Search Result for "punctuation": 
Wordnet 3.0

NOUN (3)

1. something that makes repeated and regular interruptions or divisions;

2. the marks used to clarify meaning by indicating separation of words into sentences and clauses and phrases;
[syn: punctuation, punctuation mark]

3. the use of certain marks to clarify meaning of written material by grouping words grammatically into sentences and clauses and phrases;


The Collaborative International Dictionary of English v.0.48:

Punctuation \Punc`tu*a"tion\, n. [Cf. F. ponctuation.] (Gram.) The act or art of punctuating or pointing a writing or discourse; the art or mode of dividing literary composition into sentences, and members of a sentence, by means of points, so as to elucidate the author's meaning. [1913 Webster] Note: Punctuation, as the term is usually understood, is chiefly performed with four points: the period [.], the colon [:], the semicolon [;], and the comma [,]. Other points used in writing and printing, partly rhetorical and partly grammatical, are the note of interrogation [?], the note of exclamation [!], the parentheses [()], the dash [--], and brackets []. It was not until the 16th century that an approach was made to the present system of punctuation by the Manutii of Venice.

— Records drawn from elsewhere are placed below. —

-- ==== Sys2Proof/Tests/System.lean ====
section
/-! SUPPORT. Witnesses that the hypotheses of the statements about system, debug and Kiln instructions, tokens, frames, halts, the Kilns, the device and
the machine as a whole can be met together. -/

set_option Elab.async false

namespace Sys2Proof.Tests

open Sys2Proof.Machine

/-! ### System instructions -/

/-- Context 1 is no manager. -/
def commoner (s : State) : State := s.modCtx 1 fun x => { x with mgr := false }

def srrTable : List Nat := (List.range 22).filter fun n => n != 0x12

theorem test_witness_SystemInstructions_srr :
    (∀ n ∈ srrTable, ∃ f, Fires (.srr h2 (BitVec.ofNat 32 n)) (rd (.srr h2 (BitVec.ofNat 32 n)) 0 0 0) f ∧ f.clear = true ∧ (BitVec.ofNat 32 n).toNat = n) ∧
    (∃ f, Fires (.srr h2 0x12) (rd (.srr h2 0x12) 0 0 0) f ∧ f.clear = true ∧ ((rd (.srr h2 0x12) 0 0 0).task? f.pe f.fr.task).isSome = true) :=
  ⟨wits (l := srrTable) (by decide +kernel), wit (by decide +kernel) (by decide +kernel)⟩

/-- SRW: register, value, whether the value is legal, and whether a manager alone may write it; the bounds of each. -/
def srwTable : List (Nat × Nat × Bool × Bool) :=
  [(0x03, 0, false, false), (0x03, 1, true, false), (0x03, 64, true, true), (0x03, 65, false, true), (0x05, 31, true, true), (0x05, 32, false, true), (0x06, 1, true, false),
    (0x06, 2, false, false), (0x07, 2 ^ 64 - 1, true, false), (0x08, 0, true, true), (0x08, 1, true, false), (0x09, 0, true, false), (0x0A, 2 ^ 32 - 1, true, true),
    (0x0A, 2 ^ 32, false, true), (0x0B, 256, true, false), (0x0B, 257, false, false), (0x0E, 127, true, false), (0x0E, 128, false, false), (0x13, 2 ^ 56 - 64, true, true),
    (0x13, 2 ^ 56, false, true), (0x15, 2048, true, true), (0x15, 1024, false, true)]

def srwLegal (n a : Nat) : Prop :=
  (n = 0x03 → 1 ≤ a ∧ a ≤ 64) ∧ (n = 0x05 → a < 32) ∧ (n = 0x06 → a < 2) ∧ (n = 0x0A → a < 2 ^ 32) ∧ (n = 0x0B → a ≤ 256) ∧ (n = 0x0E → a < 128) ∧
    (n = 0x13 → (a + 1 ≤ 2 ^ 56 ∨ (2 ^ 64 - 2 ^ 56 ≤ a ∧ a + 1 ≤ 2 ^ 64)) ∧ a % 64 = 0) ∧
    (n = 0x15 → (a + 1 ≤ 2 ^ 56 ∨ (2 ^ 64 - 2 ^ 56 ≤ a ∧ a + 1 ≤ 2 ^ 64)) ∧ a % 2048 = 0)

theorem test_witness_SystemInstructions_srw :
    (∀ p ∈ srwTable, ∃ f, Fires (.srw h2 (BitVec.ofNat 32 p.1)) (rd (.srw h2 (BitVec.ofNat 32 p.1)) p.2.1 0 0) f ∧ f.a.kind = .scalar ∧ f.clear = true ∧
      f.a.val.toNat = p.2.1 ∧ f.x.mgr = true ∧ (p.2.2.1 = true ↔ srwLegal p.1 f.a.val.toNat) ∧
      (p.2.2.2 = true ↔ p.1 ∈ [0x05, 0x0A, 0x13, 0x15] ∨ (p.1 = 0x03 ∧ f.x.regs.prio < f.a.val.toNat) ∨ (p.1 = 0x08 ∧ f.a.val.toNat = 0))) ∧
    (∀ p ∈ srwTable, ∃ f, Fires (.srw h2 (BitVec.ofNat 32 p.1)) (commoner (rd (.srw h2 (BitVec.ofNat 32 p.1)) p.2.1 0 0)) f ∧ f.a.kind = .scalar ∧ f.x.mgr = false) := by
  refine ⟨wits (l := srwTable) ?_, wits (l := srwTable) (by decide +kernel)⟩
  unfold srwLegal; decide +kernel

/-- A handle as the operand of SRW, where a manager alone may write and where any may; and a second write of one register in an activation. -/
theorem test_witness_SystemInstructions_srw_refused :
    (∀ n ∈ [0x05, 0x07], ∀ m ∈ [true, false],
      ∃ f, Fires (.srw h2 (BitVec.ofNat 32 n)) ((rt (.srw h2 (BitVec.ofNat 32 n)) (hn 0 0 0 0) (sc 0) (sc 0)).modCtx 1 fun x => { x with mgr := m }) f ∧
        f.a.kind = .tile ∧ f.x.mgr = m) ∧
    (∃ f, Fires (.srw h2 7) ((rd (.srw h2 7) 5 0 0).hold 0 (.srw 7 9)) f ∧ f.a.kind = .scalar ∧ Effect.srw 7 9 ∈ f.fr.held) := by
  have h : ∀ n ∈ [0x05, 0x07], ∀ m ∈ [true, false], fires (.srw h2 (BitVec.ofNat 32 n))
      ((rt (.srw h2 (BitVec.ofNat 32 n)) (hn 0 0 0 0) (sc 0) (sc 0)).modCtx 1 fun x => { x with mgr := m }) = true := by decide +kernel
  refine ⟨fun n hn m hm => wit (h n hn m hm) ?_, wit (by decide +kernel) (by decide +kernel)⟩
  revert n m
  decide +kernel

theorem test_witness_SystemInstructions_rest :
    (∀ i ∈ [Instr.trap h2 0xFFFFFFFF, .hcall h2 7, .remestImm h2 0x80000000, .remest h2, .hbeat h2, .pwrhint h2 3, .ckpt h0],
      ∃ f, Fires i (rd i 5 6 0) f ∧ f.a.kind ≠ .tile ∧ f.b.kind ≠ .tile ∧ f.clear = true) ∧
    (∃ tk, (rd (.ckpt h0) 0 0 0).task? 0 0 = some tk ∧ tk.stack = [] ∧ ∀ t ∈ tk.regs.take tk.nregs, t.kind ≠ .tile) ∧
    (∃ f, Fires (.ckpt h0) ((rd (.ckpt h0) 0 0 0).modTask 0 0 fun t => { t with stack := [64] }) f ∧ f.pe = 0 ∧ f.fr.task = 0) ∧
    (∀ i ∈ [Instr.ctxnew h2, .ctxhalt h2, .ctxres h2], ∃ f, Fires i (commoner (rd i 0 0 0)) f ∧ f.x.mgr = false) :=
  ⟨wits (by decide +kernel), ⟨_, rfl, rfl, by decide +kernel⟩, wit (by decide +kernel) (by decide +kernel), wits (by decide +kernel)⟩

theorem test_witness_SystemInstructions_contexts :
    (∃ f, Fires (.ctxnew h2) (tkRun (.ctxnew h2) 4096 0) f ∧ f.x.mgr = true ∧ f.clear = true ∧ f.object (tkRun (.ctxnew h2) 4096 0) f.a 64 .object 1 = .ok [(4096, 64)]) ∧
    (∀ p ∈ [(Instr.ctxhalt h2, 0), (.ctxhalt h2, 1), (.ctxhalt h2, 2), (.ctxres h2, 3), (.ctxres h2, 4)], ∃ f, Fires p.1 (rd p.1 1 p.2 0) f ∧ f.x.mgr = true ∧
      f.a.kind ≠ .tile ∧ f.b.kind ≠ .tile ∧ f.clear = true ∧ f.b.val.toNat = p.2) :=
  ⟨wit (by decide +kernel) ⟨by decide +kernel, by decide +kernel, obj_of (by decide +kernel)⟩, wits (by decide +kernel)⟩

/-- A store of another activation that is on its way. -/
def usedBy : Access := { acc0 true (.store none) with src := { src1 with uid := 77 } }

/-- ATINV words: die and package, each size, of this address space and of another; one that an access still uses, and one that a manager alone may name. -/
theorem test_witness_SystemInstructions_atinv :
    (∀ b ∈ [2, 3 + 2 * 2 ^ 6, 3 + 3 * 2 ^ 6, 2 + 2 ^ 5 + 9 * 2 ^ 32], ∃ f, Fires (.atinv h2) (paged (rd (.atinv h2) (2 ^ 56 - 1) b 0)) f ∧ f.a.kind ≠ .tile ∧
      f.b.kind ≠ .tile ∧ f.b.val.toNat = b ∧ f.x.mgr = true ∧ (f.a.val.toNat + 1 ≤ 2 ^ 56) ∧ b / 2 ^ 48 = 0 ∧ b / 2 ^ 8 % 2 ^ 24 = 0 ∧ b / 2 ^ 3 % 4 = 0 ∧
      (b % 8 = 2 ∨ b % 8 = 3) ∧ (∀ p ∈ (paged (rd (.atinv h2) (2 ^ 56 - 1) b 0)).ctxs, p.2.asid = b / 2 ^ 32 % 2 ^ 16 → p.2.part = f.x.part) ∧
      (paged (rd (.atinv h2) (2 ^ 56 - 1) b 0)).usesSpan f.src (f.pe / 256) (b % 8) (if b / 2 ^ 5 % 2 = 1 then b / 2 ^ 32 % 2 ^ 16 else f.x.asid) none = false) ∧
    (∃ f, Fires (.atinv h2) (withAccess usedBy (paged (rd (.atinv h2) 0 2 0))) f ∧
      (withAccess usedBy (paged (rd (.atinv h2) 0 2 0))).usesSpan f.src (f.pe / 256) 2 f.x.asid (some (0, 2 ^ 16)) = true) ∧
    (∃ f, Fires (.atinv h2) (commoner (rd (.atinv h2) 0 (2 + 2 ^ 5) 0)) f ∧ f.a.kind ≠ .tile ∧ f.b.val.toNat / 2 ^ 5 % 2 = 1 ∧ f.x.mgr = false) :=
  ⟨wits (by decide +kernel), wit (by decide +kernel) (by decide +kernel), wit (by decide +kernel) (by decide +kernel)⟩

/-! ### Kiln and debug instructions -/

/-- An object of one block at 64 of context 1, translated on die 0. -/
def kilned (i : Instr) (a b : Nat) : State :=
  let s := withBlocks [0, 3] (paged (rd i a b 0))
  let g := { wordCfg { base := 0, second := 0 } with num := 9, addr := 0, obj := 1 }
  { s with kiln := { s.kiln with entries := [{ die := 0, cfg := g, ctx := 1, asid := 0, native := false, pinned := true, rev := 0, stale := false, used := 0 }] } }

def tcTable : List (Instr × Nat) :=
  [(.tcinv h2, 2), (.tcinv h2, 3 + 2 ^ 6), (.tcinv h2, 2 + 2 * 2 ^ 5 + 2 ^ 7), (.tcpin h2, 2 + 2 ^ 5), (.tcpin h2, 3 + 2 ^ 7), (.tcpre h2, 2)]

theorem test_witness_DebugAndKilnInstructions_tc :
    ∀ p ∈ tcTable, ∃ f dies names, Fires p.1 (kilned p.1 0 p.2) f ∧ f.tcNames (kilned p.1 0 p.2) (p.1 == .tcpre h2) = .ok (dies, names) ∧ dies ≠ [] ∧ names ≠ [] ∧
      (kilned p.1 0 p.2).before f.src 0xFF = false ∧ f.b.val.toNat = p.2 := by
  have h : ∀ p ∈ tcTable, fires p.1 (kilned p.1 0 p.2) = true ∧
      okAnd ((shot p.1 (kilned p.1 0 p.2)).tcNames (kilned p.1 0 p.2) (p.1 == .tcpre h2)) (fun q => !q.1.isEmpty && !q.2.isEmpty) = true ∧
      (kilned p.1 0 p.2).before (shot p.1 (kilned p.1 0 p.2)).src 0xFF = false ∧ (shot p.1 (kilned p.1 0 p.2)).b.val.toNat = p.2 := by decide +kernel
  intro p hp
  obtain ⟨a, b, c, d⟩ := h p hp
  obtain ⟨q, hq, hn⟩ := except_of b
  simp only [Bool.and_eq_true, Bool.not_eq_true', List.isEmpty_eq_false_iff] at hn
  exact ⟨_, q.1, q.2, fires_spec a, hq, hn.1, hn.2, c, d⟩

/-- The head of a code object, its section table, and its code section: one block (R29 to R40). -/
def objHead : List Nat :=
  le 4 0x5A574F42 ++ le 2 1 ++ le 1 1 ++ le 1 1 ++ le 4 0 ++ le 4 2 ++ le 8 384 ++ [83, 57] ++ List.replicate 30 0 ++ le 8 0 ++
    le 8 128 ++ le 4 128 ++ le 2 1 ++ le 2 0 ++ le 8 256 ++ le 4 128 ++ le 2 6 ++ le 2 0 ++ List.replicate 32 0
def objCode : List Nat := le 4 1 ++ le 4 0 ++ le 4 64 ++ le 4 0 ++ List.replicate 48 0 ++ le 4 (0x5B * 2 ^ 24) ++ List.replicate 60 0

/-- Its signature: the two numbers of a signature that OpenSSL 3.0.13 made of the 256 bytes before it, and the key's identifier. -/
def objSig : List Nat :=
  [31, 167, 223, 132, 153, 164, 76, 255, 120, 43, 168, 84, 26, 83, 21, 52, 152, 148, 9, 104, 175, 223, 19, 144, 217, 240, 51, 183, 188, 49, 181, 151,
    180, 173, 244, 88, 138, 195, 41, 128, 204, 174, 215, 180, 124, 49, 187, 194, 136, 48, 51, 92, 118, 120, 228, 39, 44, 170, 133, 218, 66, 100, 64, 137,
    235, 127, 254, 100, 119, 170, 224, 6, 195, 223, 68, 144, 11, 105, 92, 95, 25, 133, 157, 190, 73, 105, 155, 158, 211, 79, 43, 144, 123, 124, 19, 67] ++ le 8 0x123456789abcdef ++ List.replicate 24 0

/-- The public key of OpenSSL's signature. -/
def sslKey : VerifyKey :=
  { ident := 0x123456789abcdef
    x := 0x73b9697016657e42db05ef0fe0efa60a7341329548e47e711f28be1f3a609e7a12f8d265e13cc9d84bbc559b5c4d6e1d
    y := 0x741ab1994fedb4dc2e50fe7cc7958558bc9a0d27d93284d506df6404abc9a91efa87ba4b4a1157ac79952ed57bf2520b }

With Caxton, oblique strokes took the place of commas and periods. [1913 Webster]
WordNet (r) 3.0 (2006):

punctuation n 1: something that makes repeated and regular interruptions or divisions 2: the marks used to clarify meaning by indicating separation of words into sentences and clauses and phrases [syn: punctuation, punctuation mark] 3: the use of certain marks to clarify meaning of written material by grouping words grammatically into sentences and clauses and phrases
Moby Thesaurus II by Grady Ward, 1.0:

36 Moby Thesaurus words for "punctuation": alphabet, ampersand, angle brackets, apostrophe, braces, colon, comma, dash, decimal point, diacritical mark, diagonal, dot, ellipsis, end stop, exclamation mark, full stop, hyphen, letter, parens, parentheses, period, point, punctuation marks, question mark, quotation marks, quotes, reference, reference mark, semicolon, single quotes, solidus, stop, tittle, virgule, writing system, written character
Bouvier's Law Dictionary, Revised 6th Ed (1856):

PUNCTUATION, construction. The act or method of placing points (q.v.) in a written or printed instrument. 2. By the word point is here understood all the points in grammar, as the comma, the semicolon, the colon, and the like. 3. All such instruments are to be construed without any regard to the punctuation; and in a case of doubt, they ought to be construed in such a manner that they may have some effect, rather than in one in which they would be nugatory. Vide Toull. liv. 3, t. 2, c. 5, n. 430; 4 T. R. 65; Barringt. on the Stat. 394, n. Vide article Points.